L’étude de Bulman (2004) ajoute qu’en plus d’avoir des ressources financières, culturelles et sociales, il est important d’avoir accès à l’information pour faire le choix d’un établissement scolaire. Dans sa recherche auprès de 88 parents ayant un enfant en 9e année dans une école

publique, privée, catholique ou chrétienne des États-Unis, il souligne que le fait de posséder ces ressources n’implique pas nécessairement qu’elles seront utilisées sur le quasi-marché scolaire (Bulman, 2004). L’auteur précise qu’on devrait plutôt voir la culture comme étant l’élément à partir duquel les familles saisissent la signification de l’éducation. Le capital économique et culturel

facilite certes le choix scolaire des familles parce qu’ils peuvent l’investir dans le champ de l’éducation, mais c’est à partir des conceptions et des perceptions que ce font les parents que la décision d’investir ces ressources sera basée (Bulman, 2004). Ultimement, la recherche de Bulman montre trois choses. Même si les parents ont des visions différentes du rôle qu’ils doivent jouer dans l’éducation de leur enfant, tous s’entendent pour dire que l’éducation est importante. Après, les familles avec plus de capital financier et les attentes scolaires les plus élevées pour leur enfant sont celles qui sont les plus actives pour choisir une école. Enfin, l’auteur mentionne que les parents n’ont souvent qu’une connaissance superficielle de ce qu’est une bonne école et que les informations qu’ils possèdent sur les écoles sont souvent de l’ordre des rumeurs.

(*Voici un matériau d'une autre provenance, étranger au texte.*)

/-- The conditions of the clauses of AdminFeatures. -/
theorem wit_AdminFeatures :
  (∃ (s : State) (ctx : Fin 16384) (c : Context) (sel : IdentSel), s.adminLive ctx.val = some c ∧ c.cmd = .identify sel)
  ∧ (∃ (s : State) (ctx : Fin 16384) (c : Context), s.adminLive ctx.val = some c ∧ c.cmd = .identify (.zonedController))
  ∧ (∃ (s : State) (ctx : Fin 16384) (c : Context) (fid : BitVec 8) (nsid : BitVec 32) (save : Bool) (value : Word) (data : List Nat), s.adminLive ctx.val = some c ∧ c.cmd = .setFeature fid nsid save value data ∧ fid.toNat = 0x01)
  ∧ (∃ (s : State) (ctx : Fin 16384) (c : Context) (fid : BitVec 8) (nsid : BitVec 32) (save : Bool) (value : Word) (data : List Nat), s.adminLive ctx.val = some c ∧ c.cmd = .setFeature fid nsid save value data ∧ fid.toNat = 0x02 ∧ value.toNat % 32 ≤ 4)
  ∧ (∃ (s : State) (ctx : Fin 16384) (c : Context) (fid : BitVec 8) (nsid : BitVec 32) (save : Bool) (value : Word) (data : List Nat), s.adminLive ctx.val = some c ∧ c.cmd = .setFeature fid nsid save value data ∧ fid.toNat = 0x02 ∧ 4 < value.toNat % 32)
  ∧ (∃ (s : State) (ctx : Fin 16384) (c : Context) (fid : BitVec 8) (nsid : BitVec 32) (save : Bool) (value : Word) (data : List Nat), s.adminLive ctx.val = some c ∧ c.cmd = .setFeature fid nsid save value data ∧ fid.toNat = 0x04 ∧ value.toNat / 2 ^ 16 % 16 ≤ 8)
  ∧ (∃ (s : State) (ctx : Fin 16384) (c : Context) (fid : BitVec 8) (nsid : BitVec 32) (save : Bool) (value : Word) (data : List Nat), s.adminLive ctx.val = some c ∧ c.cmd = .setFeature fid nsid save value data ∧ fid.toNat = 0x05 ∧ (nsid.toNat = 1 ∨ nsid.toNat = 2 ∨ nsid.toNat = 3) ∧ bitAt value.toNat 16 = false)
  ∧ (∃ (s : State) (ctx : Fin 16384) (c : Context) (fid : BitVec 8) (nsid : BitVec 32) (save : Bool) (value : Word) (data : List Nat), s.adminLive ctx.val = some c ∧ c.cmd = .setFeature fid nsid save value data ∧ fid.toNat = 0x05 ∧ nsid.toNat = 0xFFFFFFFF ∧ bitAt value.toNat 16 = false)
  ∧ (∃ (s : State) (ctx : Fin 16384) (c : Context) (fid : BitVec 8) (nsid : BitVec 32) (save : Bool) (value : Word) (data : List Nat), s.adminLive ctx.val = some c ∧ c.cmd = .setFeature fid nsid save value data ∧ fid.toNat = 0x06)
  ∧ (∃ (s : State) (ctx : Fin 16384) (c : Context) (fid : BitVec 8) (nsid : BitVec 32) (save : Bool) (value : Word) (data : List Nat), s.adminLive ctx.val = some c ∧ c.cmd = .setFeature fid nsid save value data ∧ fid.toNat = 0x07)
  ∧ (∃ (s : State) (ctx : Fin 16384) (c : Context) (fid : BitVec 8) (nsid : BitVec 32) (save : Bool) (value : Word) (data : List Nat), s.adminLive ctx.val = some c ∧ c.cmd = .setFeature fid nsid save value data ∧ fid.toNat = 0x08)
  ∧ (∃ (s : State) (ctx : Fin 16384) (c : Context) (fid : BitVec 8) (nsid : BitVec 32) (save : Bool) (value : Word) (data : List Nat), s.adminLive ctx.val = some c ∧ c.cmd = .setFeature fid nsid save value data ∧ fid.toNat = 0x09)
  ∧ (∃ (s : State) (ctx : Fin 16384) (c : Context) (fid : BitVec 8) (nsid : BitVec 32) (save : Bool) (value : Word) (data : List Nat), s.adminLive ctx.val = some c ∧ c.cmd = .setFeature fid nsid save value data ∧ fid.toNat = 0x0B)
  ∧ (∃ (s : State) (ctx : Fin 16384) (c : Context) (fid : BitVec 8) (nsid : BitVec 32) (save : Bool) (value : Word) (data : List Nat), s.adminLive ctx.val = some c ∧ c.cmd = .setFeature fid nsid save value data ∧ fid.toNat = 0x0C)
  ∧ (∃ (s : State) (ctx : Fin 16384) (c : Context) (fid : BitVec 8) (nsid : BitVec 32) (save : Bool) (value : Word) (data : List Nat), s.adminLive ctx.val = some c ∧ c.cmd = .setFeature fid nsid save value data ∧ fid.toNat = 0x0E ∧ save = false ∧ s.driveTime < 2 ^ 64)
  ∧ (∃ (s : State) (ctx : Fin 16384) (c : Context) (fid : BitVec 8) (nsid : BitVec 32) (save : Bool) (value : Word) (data : List Nat), s.adminLive ctx.val = some c ∧ c.cmd = .setFeature fid nsid save value data ∧ fid.toNat = 0x0F ∧ save = false)
  ∧ (∃ (s : State) (ctx : Fin 16384) (c : Context) (fid : BitVec 8) (nsid : BitVec 32) (save : Bool) (value : Word) (data : List Nat), s.adminLive ctx.val = some c ∧ c.cmd = .setFeature fid nsid save value data ∧ fid.toNat = 0x19 ∧ value.toNat % 512 = 0)
  ∧ (∃ (s : State) (ctx : Fin 16384) (c : Context) (fid : BitVec 8) (nsid : BitVec 32) (save : Bool) (value : Word) (data : List Nat), s.adminLive ctx.val = some c ∧ c.cmd = .setFeature fid nsid save value data ∧ fid.toNat = 0x19 ∧ value.toNat % 512 ≠ 0)
  ∧ (∃ (s : State) (ctx : Fin 16384) (c : Context) (fid : BitVec 8) (nsid : BitVec 32) (sel : FeatSel) (dw11 : Word), s.adminLive ctx.val = some c ∧ c.cmd = .getFeature fid nsid sel dw11) :=
  ⟨⟨hs (.identify .controller) [], 0, cx (.identify .controller), .controller, by decide +kernel⟩,
    ⟨hs (.identify .zonedController) [], 0, cx (.identify .zonedController), by decide +kernel⟩,
    ⟨hs (.setFeature 0x01 0 false 5 []) [], 0, cx (.setFeature 0x01 0 false 5 []), 0x01, 0, false, 5, [], by decide +kernel⟩,
    ⟨hs (.setFeature 0x02 0 false 1 []) [], 0, cx (.setFeature 0x02 0 false 1 []), 0x02, 0, false, 1, [], by decide +kernel⟩,
    ⟨hs (.setFeature 0x02 0 false 7 []) [], 0, cx (.setFeature 0x02 0 false 7 []), 0x02, 0, false, 7, [], by decide +kernel⟩,
    ⟨hs (.setFeature 0x04 0 false 65541 []) [], 0, cx (.setFeature 0x04 0 false 65541 []), 0x04, 0, false, 65541, [], by decide +kernel⟩,
    ⟨hs (.setFeature 0x05 1 false 5 []) [], 0, cx (.setFeature 0x05 1 false 5 []), 0x05, 1, false, 5, [], by decide +kernel⟩,
    ⟨hs (.setFeature 0x05 0xFFFFFFFF false 5 []) [], 0, cx (.setFeature 0x05 0xFFFFFFFF false 5 []), 0x05, 0xFFFFFFFF, false, 5, [], by decide +kernel⟩,
    ⟨hs (.setFeature 0x06 0 false 0 []) [], 0, cx (.setFeature 0x06 0 false 0 []), 0x06, 0, false, 0, [], by decide +kernel⟩,
    ⟨hs (.setFeature 0x07 0 false 13107700 []) [], 0, cx (.setFeature 0x07 0 false 13107700 []), 0x07, 0, false, 13107700, [], by decide +kernel⟩,
    ⟨hs (.setFeature 0x08 0 false 5 []) [], 0, cx (.setFeature 0x08 0 false 5 []), 0x08, 0, false, 5, [], by decide +kernel⟩,
    ⟨hs (.setFeature 0x09 0 false 5 []) [], 0, cx (.setFeature 0x09 0 false 5 []), 0x09, 0, false, 5, [], by decide +kernel⟩,
    ⟨hs (.setFeature 0x0B 0 false 5 []) [], 0, cx (.setFeature 0x0B 0 false 5 []), 0x0B, 0, false, 5, [], by decide +kernel⟩,
    ⟨hs (.setFeature 0x0C 0 false 1 [25616]) [], 0, cx (.setFeature 0x0C 0 false 1 [25616]), 0x0C, 0, false, 1, [25616], by decide +kernel⟩,
    ⟨hs (.setFeature 0x0E 0 false 5 [77]) [(R.PWR_DT_dt, 900)], 0, cx (.setFeature 0x0E 0 false 5 [77]), 0x0E, 0, false, 5, [77], by decide +kernel⟩,
    ⟨hs (.setFeature 0x0F 0 false 5 []) [], 0, cx (.setFeature 0x0F 0 false 5 []), 0x0F, 0, false, 5, [], by decide +kernel⟩,
    ⟨hs (.setFeature 0x19 0 false 0 []) [], 0, cx (.setFeature 0x19 0 false 0 []), 0x19, 0, false, 0, [], by decide +kernel⟩,
    ⟨hs (.setFeature 0x19 0 false 1 []) [], 0, cx (.setFeature 0x19 0 false 1 []), 0x19, 0, false, 1, [], by decide +kernel⟩,
    ⟨hs (.getFeature 6 0 .current 0) [], 0, cx (.getFeature 6 0 .current 0), 6, 0, .current, 0, by decide +kernel⟩⟩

La dernière étude abordée dans cette section est celle de Barthon et Monfroy (2010), qui aborde le choix scolaire en mettant l’accent sur la dimension spatiale de ce choix. Tout dépendant l’espace social et urbain qu’elles occupent, les familles n’ont pas accès à la même offre d’école. Soulevant un débat théorique12 concernant le statut du capital spatial, les auteures s’appuient sur les travaux de

Lévy (1994) qui postule :

Control over their relationship with the urban space, including their capacity to strategically choose their residential neighbourhood and/or their mobility capacity, which allows them to benefit from a better school provision, may consequently be considered as a resource in its own right, turning the spatial dimension into a specific, autonomous capital compared with other types of capital, that is, a sort of spatial capital (Lévy, 1994 ; dans Barthon et Monfroy, 2010, p. 178).

Les résultats de recherche montrent que le capital spatial n’est pas indépendant des autres formes de capital. Toutefois, la dimension spatiale profite de deux façons aux familles qui sont déjà bien situées géographiquement dans la ville puisqu’ils habitent majoritairement dans les quartiers où les « meilleures » écoles sont situées et où l’offre d’écoles est abondante (Barthon et Monfroy, 2010). De la même façon, la dimension spatiale peut être une limite pour les familles vivant plus en périphérie de la ville. Ce sera intéressant de voir si cela se traduit aussi dans notre échantillon de la région de la Capitale-Nationale.